→ How to complete this task: Look below for the line containing "-- ==== Sys2Proof/Certificates/Slice0/Obligations.lean" and the line containing "entries, what they"; repeat exactly those two lines and all lines between them, and nothing else.

[Stored data entries]
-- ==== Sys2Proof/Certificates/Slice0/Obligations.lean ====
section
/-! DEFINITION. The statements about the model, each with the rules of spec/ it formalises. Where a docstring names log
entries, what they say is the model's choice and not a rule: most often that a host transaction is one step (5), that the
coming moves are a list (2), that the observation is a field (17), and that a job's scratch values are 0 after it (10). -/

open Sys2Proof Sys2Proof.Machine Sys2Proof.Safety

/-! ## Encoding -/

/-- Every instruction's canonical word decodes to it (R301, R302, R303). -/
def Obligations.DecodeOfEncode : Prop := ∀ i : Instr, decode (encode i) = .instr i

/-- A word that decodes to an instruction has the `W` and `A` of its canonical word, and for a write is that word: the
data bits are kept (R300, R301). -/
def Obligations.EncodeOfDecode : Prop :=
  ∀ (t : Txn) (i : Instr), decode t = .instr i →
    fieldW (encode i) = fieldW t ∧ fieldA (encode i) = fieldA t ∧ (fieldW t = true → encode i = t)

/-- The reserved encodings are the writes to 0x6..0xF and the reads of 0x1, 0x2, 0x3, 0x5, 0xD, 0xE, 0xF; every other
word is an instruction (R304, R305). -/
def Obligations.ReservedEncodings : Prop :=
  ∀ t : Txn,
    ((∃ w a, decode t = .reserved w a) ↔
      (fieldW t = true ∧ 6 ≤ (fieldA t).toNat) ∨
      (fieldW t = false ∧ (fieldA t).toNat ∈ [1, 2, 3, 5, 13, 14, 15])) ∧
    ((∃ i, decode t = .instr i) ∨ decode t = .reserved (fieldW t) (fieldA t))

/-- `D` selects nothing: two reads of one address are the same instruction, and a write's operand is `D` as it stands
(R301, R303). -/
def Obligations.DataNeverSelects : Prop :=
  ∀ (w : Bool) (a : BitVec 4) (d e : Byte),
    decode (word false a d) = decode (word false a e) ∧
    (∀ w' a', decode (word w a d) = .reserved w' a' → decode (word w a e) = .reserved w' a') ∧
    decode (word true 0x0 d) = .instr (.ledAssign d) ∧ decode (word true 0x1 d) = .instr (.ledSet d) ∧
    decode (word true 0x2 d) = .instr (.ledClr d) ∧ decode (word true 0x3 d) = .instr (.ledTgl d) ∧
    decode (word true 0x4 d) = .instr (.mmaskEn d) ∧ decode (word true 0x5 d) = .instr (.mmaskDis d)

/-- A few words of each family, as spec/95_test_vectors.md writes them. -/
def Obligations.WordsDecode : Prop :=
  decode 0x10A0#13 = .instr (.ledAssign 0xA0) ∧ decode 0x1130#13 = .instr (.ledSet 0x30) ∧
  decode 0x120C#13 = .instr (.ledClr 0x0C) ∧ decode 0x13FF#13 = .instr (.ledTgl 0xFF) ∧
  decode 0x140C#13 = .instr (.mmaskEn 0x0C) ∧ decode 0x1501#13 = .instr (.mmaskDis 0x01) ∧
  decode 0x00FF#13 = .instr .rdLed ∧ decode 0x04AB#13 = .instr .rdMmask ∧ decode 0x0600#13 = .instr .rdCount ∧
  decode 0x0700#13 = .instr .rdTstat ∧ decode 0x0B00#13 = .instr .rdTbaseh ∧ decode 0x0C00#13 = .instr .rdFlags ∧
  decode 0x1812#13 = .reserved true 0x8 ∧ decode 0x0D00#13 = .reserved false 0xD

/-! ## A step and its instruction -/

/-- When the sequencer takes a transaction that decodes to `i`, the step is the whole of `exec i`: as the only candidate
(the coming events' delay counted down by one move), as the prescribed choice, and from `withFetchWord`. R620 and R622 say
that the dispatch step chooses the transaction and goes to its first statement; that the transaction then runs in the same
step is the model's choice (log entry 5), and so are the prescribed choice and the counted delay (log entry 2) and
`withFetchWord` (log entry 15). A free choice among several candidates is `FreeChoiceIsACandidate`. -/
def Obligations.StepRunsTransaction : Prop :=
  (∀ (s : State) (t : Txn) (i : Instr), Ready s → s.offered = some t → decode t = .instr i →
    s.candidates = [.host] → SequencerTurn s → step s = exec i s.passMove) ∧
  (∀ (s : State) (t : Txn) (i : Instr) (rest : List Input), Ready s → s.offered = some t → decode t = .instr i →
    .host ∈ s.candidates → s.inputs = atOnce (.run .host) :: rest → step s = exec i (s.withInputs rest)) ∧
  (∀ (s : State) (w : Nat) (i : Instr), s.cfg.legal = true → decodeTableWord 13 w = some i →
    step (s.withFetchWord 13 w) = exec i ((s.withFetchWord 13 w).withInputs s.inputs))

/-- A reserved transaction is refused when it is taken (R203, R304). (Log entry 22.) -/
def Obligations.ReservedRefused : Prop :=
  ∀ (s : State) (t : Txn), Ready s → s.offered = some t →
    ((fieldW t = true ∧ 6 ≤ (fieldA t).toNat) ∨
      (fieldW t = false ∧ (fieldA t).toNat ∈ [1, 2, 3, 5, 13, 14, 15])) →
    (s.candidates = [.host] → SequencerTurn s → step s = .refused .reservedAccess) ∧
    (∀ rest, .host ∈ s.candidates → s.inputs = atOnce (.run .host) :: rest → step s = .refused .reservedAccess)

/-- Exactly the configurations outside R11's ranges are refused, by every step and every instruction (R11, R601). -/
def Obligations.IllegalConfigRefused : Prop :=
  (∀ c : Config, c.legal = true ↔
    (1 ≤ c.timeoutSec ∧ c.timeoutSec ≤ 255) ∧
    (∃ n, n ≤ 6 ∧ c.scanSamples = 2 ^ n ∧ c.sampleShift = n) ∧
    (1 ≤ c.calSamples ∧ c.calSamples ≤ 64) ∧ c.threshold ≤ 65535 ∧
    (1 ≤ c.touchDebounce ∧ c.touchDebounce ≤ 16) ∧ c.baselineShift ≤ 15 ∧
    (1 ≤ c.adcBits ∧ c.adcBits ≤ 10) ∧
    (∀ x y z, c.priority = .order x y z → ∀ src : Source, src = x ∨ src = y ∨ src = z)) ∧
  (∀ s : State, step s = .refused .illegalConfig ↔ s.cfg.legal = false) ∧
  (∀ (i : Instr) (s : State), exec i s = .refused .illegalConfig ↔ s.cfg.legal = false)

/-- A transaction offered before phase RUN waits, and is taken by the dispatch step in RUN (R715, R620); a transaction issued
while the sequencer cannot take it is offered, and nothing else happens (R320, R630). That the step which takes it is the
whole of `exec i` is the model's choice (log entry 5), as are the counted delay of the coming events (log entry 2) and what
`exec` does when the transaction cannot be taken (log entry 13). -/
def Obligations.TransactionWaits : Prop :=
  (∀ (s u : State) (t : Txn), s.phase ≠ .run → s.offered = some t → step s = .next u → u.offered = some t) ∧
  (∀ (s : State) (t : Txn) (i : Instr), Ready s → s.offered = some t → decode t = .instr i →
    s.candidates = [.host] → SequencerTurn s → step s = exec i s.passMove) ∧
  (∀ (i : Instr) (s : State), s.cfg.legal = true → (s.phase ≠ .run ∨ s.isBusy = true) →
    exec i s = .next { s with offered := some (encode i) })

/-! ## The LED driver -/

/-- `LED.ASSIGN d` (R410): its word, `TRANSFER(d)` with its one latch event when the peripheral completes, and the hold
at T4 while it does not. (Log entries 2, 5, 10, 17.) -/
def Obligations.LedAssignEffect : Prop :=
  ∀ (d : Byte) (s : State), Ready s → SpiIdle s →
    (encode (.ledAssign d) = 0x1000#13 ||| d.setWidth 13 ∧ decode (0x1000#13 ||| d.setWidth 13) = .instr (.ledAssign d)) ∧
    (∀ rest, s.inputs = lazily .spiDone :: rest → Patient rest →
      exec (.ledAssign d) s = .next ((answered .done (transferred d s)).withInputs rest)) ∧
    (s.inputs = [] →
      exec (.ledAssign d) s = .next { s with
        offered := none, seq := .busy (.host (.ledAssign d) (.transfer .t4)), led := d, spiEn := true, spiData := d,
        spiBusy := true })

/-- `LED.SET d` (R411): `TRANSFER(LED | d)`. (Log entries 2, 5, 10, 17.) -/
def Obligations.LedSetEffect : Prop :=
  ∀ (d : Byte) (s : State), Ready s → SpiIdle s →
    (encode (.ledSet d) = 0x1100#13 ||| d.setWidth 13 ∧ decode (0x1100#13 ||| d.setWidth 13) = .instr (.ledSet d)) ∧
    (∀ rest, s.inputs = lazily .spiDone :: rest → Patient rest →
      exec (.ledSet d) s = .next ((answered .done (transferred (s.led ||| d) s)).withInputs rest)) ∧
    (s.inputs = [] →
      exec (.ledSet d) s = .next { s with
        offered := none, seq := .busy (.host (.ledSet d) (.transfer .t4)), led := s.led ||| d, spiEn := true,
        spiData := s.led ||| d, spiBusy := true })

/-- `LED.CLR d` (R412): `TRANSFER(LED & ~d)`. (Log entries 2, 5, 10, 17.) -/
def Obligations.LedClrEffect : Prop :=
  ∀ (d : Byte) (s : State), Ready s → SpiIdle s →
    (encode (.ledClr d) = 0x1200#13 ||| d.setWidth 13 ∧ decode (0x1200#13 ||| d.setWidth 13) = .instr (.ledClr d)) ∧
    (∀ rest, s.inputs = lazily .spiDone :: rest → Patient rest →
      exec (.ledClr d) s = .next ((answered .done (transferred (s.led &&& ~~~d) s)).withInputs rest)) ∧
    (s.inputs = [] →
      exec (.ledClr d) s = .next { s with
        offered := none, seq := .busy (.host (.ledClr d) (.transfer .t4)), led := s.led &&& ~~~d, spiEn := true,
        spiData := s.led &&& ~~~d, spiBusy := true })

---

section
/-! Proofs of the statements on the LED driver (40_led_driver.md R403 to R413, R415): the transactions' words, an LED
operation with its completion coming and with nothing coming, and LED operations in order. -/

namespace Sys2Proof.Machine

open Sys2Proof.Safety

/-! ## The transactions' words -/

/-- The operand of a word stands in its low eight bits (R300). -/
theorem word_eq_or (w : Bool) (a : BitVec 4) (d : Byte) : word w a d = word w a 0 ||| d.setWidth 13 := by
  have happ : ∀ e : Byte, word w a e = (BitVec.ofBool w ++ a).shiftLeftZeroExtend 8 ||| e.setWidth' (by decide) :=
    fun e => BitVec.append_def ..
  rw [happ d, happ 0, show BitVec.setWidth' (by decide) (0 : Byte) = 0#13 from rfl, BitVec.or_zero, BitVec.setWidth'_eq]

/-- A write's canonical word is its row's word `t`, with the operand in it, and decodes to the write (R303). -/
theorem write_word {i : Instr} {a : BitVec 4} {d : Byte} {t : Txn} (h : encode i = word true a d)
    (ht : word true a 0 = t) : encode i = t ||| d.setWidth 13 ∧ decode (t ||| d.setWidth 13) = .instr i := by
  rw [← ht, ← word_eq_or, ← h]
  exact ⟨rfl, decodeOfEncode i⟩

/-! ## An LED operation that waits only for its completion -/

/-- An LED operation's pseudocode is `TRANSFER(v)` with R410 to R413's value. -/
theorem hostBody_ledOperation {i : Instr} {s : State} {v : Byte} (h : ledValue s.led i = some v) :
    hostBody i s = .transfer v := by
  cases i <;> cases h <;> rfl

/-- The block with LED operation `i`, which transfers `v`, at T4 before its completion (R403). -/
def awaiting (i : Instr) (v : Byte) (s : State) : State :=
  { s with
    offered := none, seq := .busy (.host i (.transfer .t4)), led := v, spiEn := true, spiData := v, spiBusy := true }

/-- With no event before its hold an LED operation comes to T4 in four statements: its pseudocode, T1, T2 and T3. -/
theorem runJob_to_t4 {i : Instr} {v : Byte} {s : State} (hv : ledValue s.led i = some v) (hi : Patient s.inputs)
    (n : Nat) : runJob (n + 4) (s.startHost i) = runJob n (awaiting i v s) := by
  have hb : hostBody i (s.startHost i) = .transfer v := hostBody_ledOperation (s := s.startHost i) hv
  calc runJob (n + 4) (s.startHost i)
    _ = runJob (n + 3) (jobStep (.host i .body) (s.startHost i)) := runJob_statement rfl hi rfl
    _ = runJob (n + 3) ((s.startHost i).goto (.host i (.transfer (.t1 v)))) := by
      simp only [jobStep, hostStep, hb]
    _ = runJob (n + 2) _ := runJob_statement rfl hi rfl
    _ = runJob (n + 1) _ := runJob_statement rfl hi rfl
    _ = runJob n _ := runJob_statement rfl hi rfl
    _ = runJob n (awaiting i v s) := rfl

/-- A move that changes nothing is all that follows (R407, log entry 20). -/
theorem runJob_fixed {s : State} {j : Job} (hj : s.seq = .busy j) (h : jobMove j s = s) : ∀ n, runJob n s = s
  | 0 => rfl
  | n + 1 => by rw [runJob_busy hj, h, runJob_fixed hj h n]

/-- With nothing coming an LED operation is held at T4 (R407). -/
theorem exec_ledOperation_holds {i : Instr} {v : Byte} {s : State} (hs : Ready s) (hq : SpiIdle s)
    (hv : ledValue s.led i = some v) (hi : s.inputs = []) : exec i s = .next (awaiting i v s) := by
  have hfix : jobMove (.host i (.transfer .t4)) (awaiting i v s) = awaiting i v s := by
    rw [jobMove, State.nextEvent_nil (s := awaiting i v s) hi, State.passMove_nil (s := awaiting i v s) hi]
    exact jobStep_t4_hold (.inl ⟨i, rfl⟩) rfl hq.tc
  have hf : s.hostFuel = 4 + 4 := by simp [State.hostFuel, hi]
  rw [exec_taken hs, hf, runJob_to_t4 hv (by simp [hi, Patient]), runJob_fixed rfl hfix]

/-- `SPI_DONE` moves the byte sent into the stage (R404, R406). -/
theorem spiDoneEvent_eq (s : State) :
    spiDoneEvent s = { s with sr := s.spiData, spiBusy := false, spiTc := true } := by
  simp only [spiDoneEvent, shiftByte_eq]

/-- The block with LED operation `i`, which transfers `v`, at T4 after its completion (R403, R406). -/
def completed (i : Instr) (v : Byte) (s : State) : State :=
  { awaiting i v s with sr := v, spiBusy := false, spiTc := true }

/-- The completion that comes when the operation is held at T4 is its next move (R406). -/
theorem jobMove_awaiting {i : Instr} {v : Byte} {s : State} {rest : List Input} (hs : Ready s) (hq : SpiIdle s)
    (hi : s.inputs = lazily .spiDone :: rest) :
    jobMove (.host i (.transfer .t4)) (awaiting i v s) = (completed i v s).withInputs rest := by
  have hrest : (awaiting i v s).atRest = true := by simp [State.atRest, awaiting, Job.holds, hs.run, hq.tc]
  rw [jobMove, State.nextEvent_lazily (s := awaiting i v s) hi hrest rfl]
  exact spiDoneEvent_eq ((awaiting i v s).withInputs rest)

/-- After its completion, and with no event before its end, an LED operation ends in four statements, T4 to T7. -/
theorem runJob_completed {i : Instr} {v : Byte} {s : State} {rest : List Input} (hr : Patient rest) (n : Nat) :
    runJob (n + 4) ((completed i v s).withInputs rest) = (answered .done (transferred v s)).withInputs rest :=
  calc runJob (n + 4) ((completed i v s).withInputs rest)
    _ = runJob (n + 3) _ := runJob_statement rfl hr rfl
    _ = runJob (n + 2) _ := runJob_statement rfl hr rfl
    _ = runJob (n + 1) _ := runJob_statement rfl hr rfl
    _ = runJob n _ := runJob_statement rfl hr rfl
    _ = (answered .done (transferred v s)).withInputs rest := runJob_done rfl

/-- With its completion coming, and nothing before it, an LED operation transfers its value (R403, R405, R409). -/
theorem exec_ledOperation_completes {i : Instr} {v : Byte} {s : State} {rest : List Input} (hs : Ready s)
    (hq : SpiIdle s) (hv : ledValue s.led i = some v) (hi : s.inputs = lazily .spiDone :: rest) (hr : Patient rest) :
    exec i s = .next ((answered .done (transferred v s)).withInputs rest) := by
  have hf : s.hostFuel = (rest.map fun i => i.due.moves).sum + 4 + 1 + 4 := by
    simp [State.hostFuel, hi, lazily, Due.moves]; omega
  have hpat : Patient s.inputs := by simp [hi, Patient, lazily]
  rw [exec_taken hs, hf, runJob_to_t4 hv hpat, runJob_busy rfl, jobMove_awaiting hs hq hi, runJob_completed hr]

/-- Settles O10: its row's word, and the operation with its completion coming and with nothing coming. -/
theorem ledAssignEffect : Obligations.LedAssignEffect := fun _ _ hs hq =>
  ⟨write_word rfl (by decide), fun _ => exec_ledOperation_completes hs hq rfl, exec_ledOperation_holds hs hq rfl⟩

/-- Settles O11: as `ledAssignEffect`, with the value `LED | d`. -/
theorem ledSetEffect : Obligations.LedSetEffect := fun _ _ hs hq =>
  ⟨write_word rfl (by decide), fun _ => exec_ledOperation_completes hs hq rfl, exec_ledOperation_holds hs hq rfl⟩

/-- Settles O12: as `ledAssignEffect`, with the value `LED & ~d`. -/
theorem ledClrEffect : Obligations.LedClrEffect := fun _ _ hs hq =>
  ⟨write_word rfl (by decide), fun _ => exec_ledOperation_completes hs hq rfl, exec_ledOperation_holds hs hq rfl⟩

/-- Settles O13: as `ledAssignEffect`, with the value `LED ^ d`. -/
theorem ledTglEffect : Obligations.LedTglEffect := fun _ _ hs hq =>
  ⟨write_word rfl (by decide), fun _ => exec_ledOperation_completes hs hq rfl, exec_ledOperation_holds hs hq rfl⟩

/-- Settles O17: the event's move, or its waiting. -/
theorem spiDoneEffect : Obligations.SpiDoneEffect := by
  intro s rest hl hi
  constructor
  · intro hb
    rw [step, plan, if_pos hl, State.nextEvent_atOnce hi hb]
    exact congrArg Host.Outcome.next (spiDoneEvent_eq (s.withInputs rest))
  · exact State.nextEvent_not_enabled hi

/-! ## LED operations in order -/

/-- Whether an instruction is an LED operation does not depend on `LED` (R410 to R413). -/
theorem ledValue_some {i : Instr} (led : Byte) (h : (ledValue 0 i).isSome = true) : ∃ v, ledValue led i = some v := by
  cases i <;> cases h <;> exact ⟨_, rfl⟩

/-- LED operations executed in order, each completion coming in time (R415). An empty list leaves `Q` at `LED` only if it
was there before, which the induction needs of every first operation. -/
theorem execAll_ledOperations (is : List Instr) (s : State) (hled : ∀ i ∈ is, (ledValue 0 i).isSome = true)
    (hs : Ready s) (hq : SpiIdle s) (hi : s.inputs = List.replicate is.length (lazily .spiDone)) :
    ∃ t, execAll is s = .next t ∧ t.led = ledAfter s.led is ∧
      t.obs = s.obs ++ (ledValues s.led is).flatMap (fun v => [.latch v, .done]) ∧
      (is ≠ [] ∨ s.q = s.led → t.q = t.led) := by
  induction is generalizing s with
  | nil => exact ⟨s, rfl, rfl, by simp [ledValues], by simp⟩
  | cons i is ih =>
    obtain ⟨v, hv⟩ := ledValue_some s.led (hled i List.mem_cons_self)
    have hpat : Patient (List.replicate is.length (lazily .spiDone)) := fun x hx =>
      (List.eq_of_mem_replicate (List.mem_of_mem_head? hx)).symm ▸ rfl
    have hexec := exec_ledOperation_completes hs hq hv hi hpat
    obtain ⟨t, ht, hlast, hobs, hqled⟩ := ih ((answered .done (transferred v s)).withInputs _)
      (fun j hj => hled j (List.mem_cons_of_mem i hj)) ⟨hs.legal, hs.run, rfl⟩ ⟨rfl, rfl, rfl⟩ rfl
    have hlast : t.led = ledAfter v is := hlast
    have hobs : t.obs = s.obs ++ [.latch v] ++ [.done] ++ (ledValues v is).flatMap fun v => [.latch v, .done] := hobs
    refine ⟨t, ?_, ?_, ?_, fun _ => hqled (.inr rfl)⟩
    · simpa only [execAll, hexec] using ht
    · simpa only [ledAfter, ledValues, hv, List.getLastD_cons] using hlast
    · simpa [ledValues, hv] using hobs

→ Answer box:
-- ==== Sys2Proof/Certificates/Slice0/Obligations.lean ====
section
/-! DEFINITION. The statements about the model, each with the rules of spec/ it formalises. Where a docstring names log
entries, what they say is the model's choice and not a rule: most often that a host transaction is one step (5), that the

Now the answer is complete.